The bill is now in the hands of the chairman David Shafer, who will decide when and if the bill will have a hearing during Georgia’s current legislative session.
“We have been in touch with the leadership in the Senate, and if we can get it out of committee and the House, we think we have the most influential leadership in the Senate that will carry over,” said Gadrix.
Robert Meier, who serves as racing secretary on the interim board of the Georgia Thoroughbred Owners and Breeders’ Association, wasn’t as optimistic as Gadrix about the resolution’s chances, however.
“The House and Senate Representatives are just not prepared to pass it,” he said. “They still have to go home and explain something they can’t explain; they don’t understand it.
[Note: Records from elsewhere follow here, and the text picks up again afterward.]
-- ==== Sys2Proof/Machine/Fetch.lean ====
section
/-! DEFINITION. Fetching the instruction at a batch's PC: its words, the choice of R61, the fetch faults of R60, decoding with the
traps of R57, the features of R347, and the undo-log entries an instruction needs (R313, R381). -/

namespace Sys2Proof.Machine

/-! ### Words -/

/-- Four bytes at a place, and whether they are poisoned. -/
def State.fetchAt (s : State) (part : Nat) (l : Loc) : Nat × Bool :=
  match l.cls with
  | .hostw => (leVal (s.hw.read l.pa 4), s.hwBad.contains (sectorOf l.pa))
  | .pod => (s.podVal part l.ia 4, s.podPoison part l.ia 4)
  | _ => (s.placeVal l 4, s.rangeBad l.pa 4)

/-- A word with bytes from `pa` on laid over it. -/
def layOver (w at_ pa : Nat) (bs : List Byte) : Nat :=
  leVal ((leBytes 4 w).zipIdx.map fun p => if pa ≤ at_ + p.2 then (bs[at_ + p.2 - pa]?).getD p.1 else p.1)

/-- Values that stores not yet committed give a word of a context: those in SB and Q, and those of versions. -/
def State.newWords (s : State) (part : Nat) (l : Loc) (w : Nat) : List Nat :=
  ((s.sb ++ s.rq).filterMap fun e => match e.kind with
    | .store bs _ _ => if e.part == part && e.loc.cls != .pod && e.loc.cls != .hostw then some (layOver w l.pa e.loc.pa bs) else none
    | _ => none)
    ++ (s.vers.filter fun v => v.site.part == part && v.line == lineOf l.pa).map fun v =>
      leVal ((List.range 4).map fun k => (ovGet (l.pa + k) v.bytes).getD (s.committed part (l.pa + k)))

/-- Values that a word had, and that the core has not invalidated. -/
def State.oldWords (s : State) (core part pa : Nat) : List Nat :=
  (s.icache.filter fun f => f.part == part && f.pa == pa && !f.gone.contains core).map (·.word)

/-- The value a fetched word has: the committed one, an older or a newer one (R61, DESIGN CHOICE, log 9). -/
def State.pickWord (s : State) (i : Iss) (l : Loc) (w : Nat) : Nat :=
  let alts := match l.cls with
    | .hostw => s.oldWords i.ref.core i.crew.part (windowWord l.pa)
    | .pod => s.oldWords i.ref.core i.crew.part (podWord l.ia)
    | _ => s.oldWords i.ref.core i.crew.part l.pa ++ s.newWords i.crew.part l w
  match alts.filter (· != w) with
  | [] => w
  | a => (pickFree s.fresh l.pa (w :: a)).getD w

/-- One word fetched at the crew's level, its translation cached and its access counted (R299, R326, R338); the cause of R60 and the VA where it faults.
(DEDUCED, unsafe, log 65) -/
def State.fetchWord (s : State) (i : Iss) (va : Nat) : Except (Cause × Nat) (State × Nat) :=
  match s.translate i.crew.part i.crew.level .fetch va with
  | .error c => .error (c, va)
  | .ok l =>
    if (s.fetchAt i.crew.part l).2 then .error (.poisonRead, 0)
    else .ok (s.cacheLeaf i.crew.part l, s.pickWord i l (s.fetchAt i.crew.part l).1)

/-- The words of one instruction: continuations as the X bits announce them, at most two (R47, R60), whatever the C bit of the first: a
word that cannot be fetched faults before the instruction can be found illegal. (DEDUCED, unsafe, log 65) -/
def State.fetchWords (s : State) (i : Iss) : Nat → Nat → Except (Cause × Nat) (State × List Nat)
  | 0, _ => .ok (s, [])
  | n + 1, va =>
    match s.fetchWord i va with
    | .error e => .error e
    | .ok (s1, w) =>
      if bitAt w 29 then
        match State.fetchWords s1 i n (pcPlus va 1) with
        | .error e => .error e
        | .ok (s2, ws) => .ok (s2, w :: ws)
      else .ok (s1, [w])

/-! ### Features (R347) -/

/-- The feature bit that an instruction belongs to. -/
def featureOf (i : Instr) : Nat :=
  match i with
  | .homeof _ => 4
  | .hreloc _ => 3
  | .psnapOpen _ | .psnapClose _ | .psnapBegin _ | .psnapPublish _ | .phintHot _ | .phintCold _ => 5
  | .coll _ => 6
  | _ =>
    let op := i.opcode.2
    if i.opcode.1 then (if 0x40 ≤ op ∧ op ≤ 0x48 then 1 else if 0x50 ≤ op ∧ op ≤ 0x57 then 2 else 0)
    else if 0x7C ≤ op ∧ op ≤ 0x7F then 3
    else 0

/-- The instruction at the batch's PC with the state after its fetch, or the trap of R57 or R60. -/
def State.fetch (s : State) (i : Iss) : Except Trap (State × Instr) :=
  match s.fetchWords i 3 i.batch.pc with
  | .error (c, va) => .error (i.trap c (maskOf i.active) va)
  | .ok (s1, ws) => match decode (ws.flatMap (leBytes 4)) with
    | .error _ => .error (i.trap .illegalInstruction (maskOf i.active) 0)
    | .ok (ins, _) =>
      if s.feature i.crew.part (featureOf ins) then .ok (s1, ins)
      else .error (i.trap .illegalInstruction (maskOf i.active) 0)

/-! ### Undo-log entries (R313, R381) -/

/-- p0 and q0 are never written. -/
def predEntry (n : Nat) : Nat := if n = 0 then 0 else 1

/-- Registers that a destination field names. -/
def Kind.entries : Kind → Nat → Nat
  | .lane, _ | .k, _ | .h, _ => 1
  | .lanePair, _ | .kPair, _ => 2
  | .laneQuad, _ | .quadTo _, _ => 4
  | .pred, n | .q, n => predEntry n
  | _, _ => 0

/-- The predicates that VTOP writes: those of its group for which some fibre's mask has a bit. -/
def vtopEntries (x : Form) (fs : List Fibre) : Nat :=
  ((List.range 32).filter fun j => 32 * x.dn + j != 0 && fs.any fun f => (f.reg x.bn).val.getLsbD j).length

/-- Registers that an instruction writes besides the one its D field names as a register. -/
def extraEntries (i : Instr) (fs : List Fibre) : Nat :=
  match i with
  | .icmp x | .ucmp x | .fcmp x | .hcmp x | .bcmp x | .fclass x => if x.mf 26 20 = x.dn then 0 else predEntry (x.mf 26 20)
  | .lanex x => predEntry x.cn
  | .vtop x => vtopEntries x fs
  | .qdeq x => predEntry x.bn
  | .gqr x => if x.mb 2 then 3 else 1
  | _ => 0

/-- Does an HLD or HST heal the base register of some fibre (R159)? -/
def State.heals (s : State) (i : Iss) (x : Form) (a : Access) (fs : List Fibre) : Bool :=
  (s.ctx? i.crew.part).any fun c => fs.any fun f => (heapEa s i c x a f).val.any fun l => l.healed.isSome

/-- The entry of a base register that is healed, unless the instruction's destination is that register. -/
def State.healEntries (s : State) (i : Iss) (ins : Instr) (fs : List Fibre) : Nat :=
  match ins with
  | .hld x => if s.heals i x .load fs && !(x.ref && x.an == x.dn) then 1 else 0
  | .hst x => if s.heals i x .store fs then 1 else 0
  | _ => 0

/-- Does the instruction's guard let it act? -/
def Iss.acts (i : Iss) (ins : Instr) : Bool :=
  match ins.form? with
  | none => false
  | some x => if ins.opcode.1 then guardUni x i.flock else !(i.takers x).isEmpty

/-- The fibres it acts for. -/
def Iss.taking (i : Iss) (ins : Instr) : List Fibre :=
  match ins.form? with
  | none => []
  | some x => if ins.opcode.1 then i.active else i.takers x

/-- Undo-log entries that an instruction needs: one per register that it writes, whatever the number of lanes. -/
def State.undoNeed (s : State) (i : Iss) (ins : Instr) : Nat :=
  match ins.form? with
  | some x =>
    if i.acts ins then Kind.entries ins.shape.d x.dn + extraEntries ins (i.taking ins) + s.healEntries i ins (i.taking ins) else 0
  | none => 0

/-! ### Poison in registers that are no lane registers (R44, R333) -/

/-- The registers of other banks that an instruction reads, by what its fields name. Cx of LANEX and B of QDEQ name destinations. -/
def readFields (ins : Instr) (x : Form) : List (Kind × Nat) :=
  match ins with
  | .cpy _ => (List.range 8).map fun n => (.k, x.an + n)
  | .hreloc _ => (List.range 3).map fun n => (.k, x.an + n)
  | .bld _ => (if x.mb 7 then [0, 2] else [0, 1, 2]).map fun n => (.k, x.an + n)
  | .ptov _ => (List.range 32).map fun n => (.pred, 32 * x.an + n)
  | .lanex _ | .qdeq _ => [(ins.shape.a, x.an)]
  | _ => [(ins.shape.a, x.an), (ins.shape.b, x.bn), (ins.shape.c, x.cn)]

/-- Is a uniform register or predicate that a field names poisoned? -/
def Flock.poisoned (f : Flock) : Kind → Nat → Bool
  | .k, n => f.kBad.contains n
  | .kPair, n => f.kBad.contains n || f.kBad.contains (n + 1)
  | .q, n => f.qBad.contains n
  | _, _ => false

/-- Is a predicate or reference register that a field names poisoned? -/
def Fibre.poisoned (f : Fibre) : Kind → Nat → Bool
  | .pred, n => f.pBad.contains n
  | .h, n => f.hBad.contains n
  | _, _ => false

/-- The lanes that read a poisoned register of another bank, the guard's predicate among them. -/
def Iss.spoilt (i : Iss) (ins : Instr) : List Nat :=
  match ins.form? with
  | none => []
  | some x =>
    let rs := readFields ins x
    if ins.opcode.1 then
      if i.flock.qBad.contains x.guardNum || (guardUni x i.flock && rs.any fun r => i.flock.poisoned r.1 r.2) then
        i.active.map (·.lane)
      else []
    else
      (i.active.filter fun f => f.pBad.contains x.guardNum
        || (guardLane x f && rs.any fun r => f.poisoned r.1 r.2 || i.flock.poisoned r.1 r.2)).map (·.lane)

/-- Room for an instruction's entries in its quadrant's log of 2,048, taken by checkpoints where it is too small. -/
def State.reserveUndo (s : State) (i : Iss) (n : Nat) : Res State :=
  let fits := fun (t : State) => decide (t.undoUsed i.ref.core i.flock.quad + n ≤ 2048)
  if n = 0 || fits s then .ok s
  else awaitCkpt i (ckptUntil fits (logHolders s i.ref.core i.ref.slot fun k => decide (0 < spGet 0 k.undo i.flock.quad)) s)

/-- The entries charged to the crew. -/
def State.chargeUndo (s : State) (i : Iss) (n : Nat) : State :=
  if n = 0 then s
  else s.onCrew i fun k => { k with undo := spSet 0 i.flock.quad (spGet 0 k.undo i.flock.quad + n) k.undo }

end Sys2Proof.Machine
end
It’s a push button ‘no’ for most of them anyway.
“But (the issue) is getting legs...one big plus is when the legislature is over this year, it’s a non-election cycle, which is a wonderful time to get together with these guys and bring them to states that are doing well (with racing) like Indiana, Louisiana, and Pennsylvania, or bring the people from those states to them and let them see why, how, and if it would work here. I expect a lot of momentum between this session and the next session.
“(The racing resolution) is visual, these guys are making a lot of noise, and they’re getting blurbs on TV and in the newspaper," Meier continued. "A lot of people are inquiring the status on it…(the Georgia Equine Education Project) is doing a good job at generating interest, but I don’t know how much interest they’re generating in non-horse people. If nothing else, they’re mobilizing the horse people, which can’t be bad.”
Meier added that before passing racing legislation, senators from around Georgia need to know exactly what kind of economic impact it could have for their individual districts. “Most of the representatives and senators see this as a bill that would be good for Atlanta, but I would want to see how it would affect my district—the land, crops, etc.,” he said. “I don’t think enough has been done to honestly answer those questions. You can say (racing) will help, but how many jobs it will create, I don’t know.”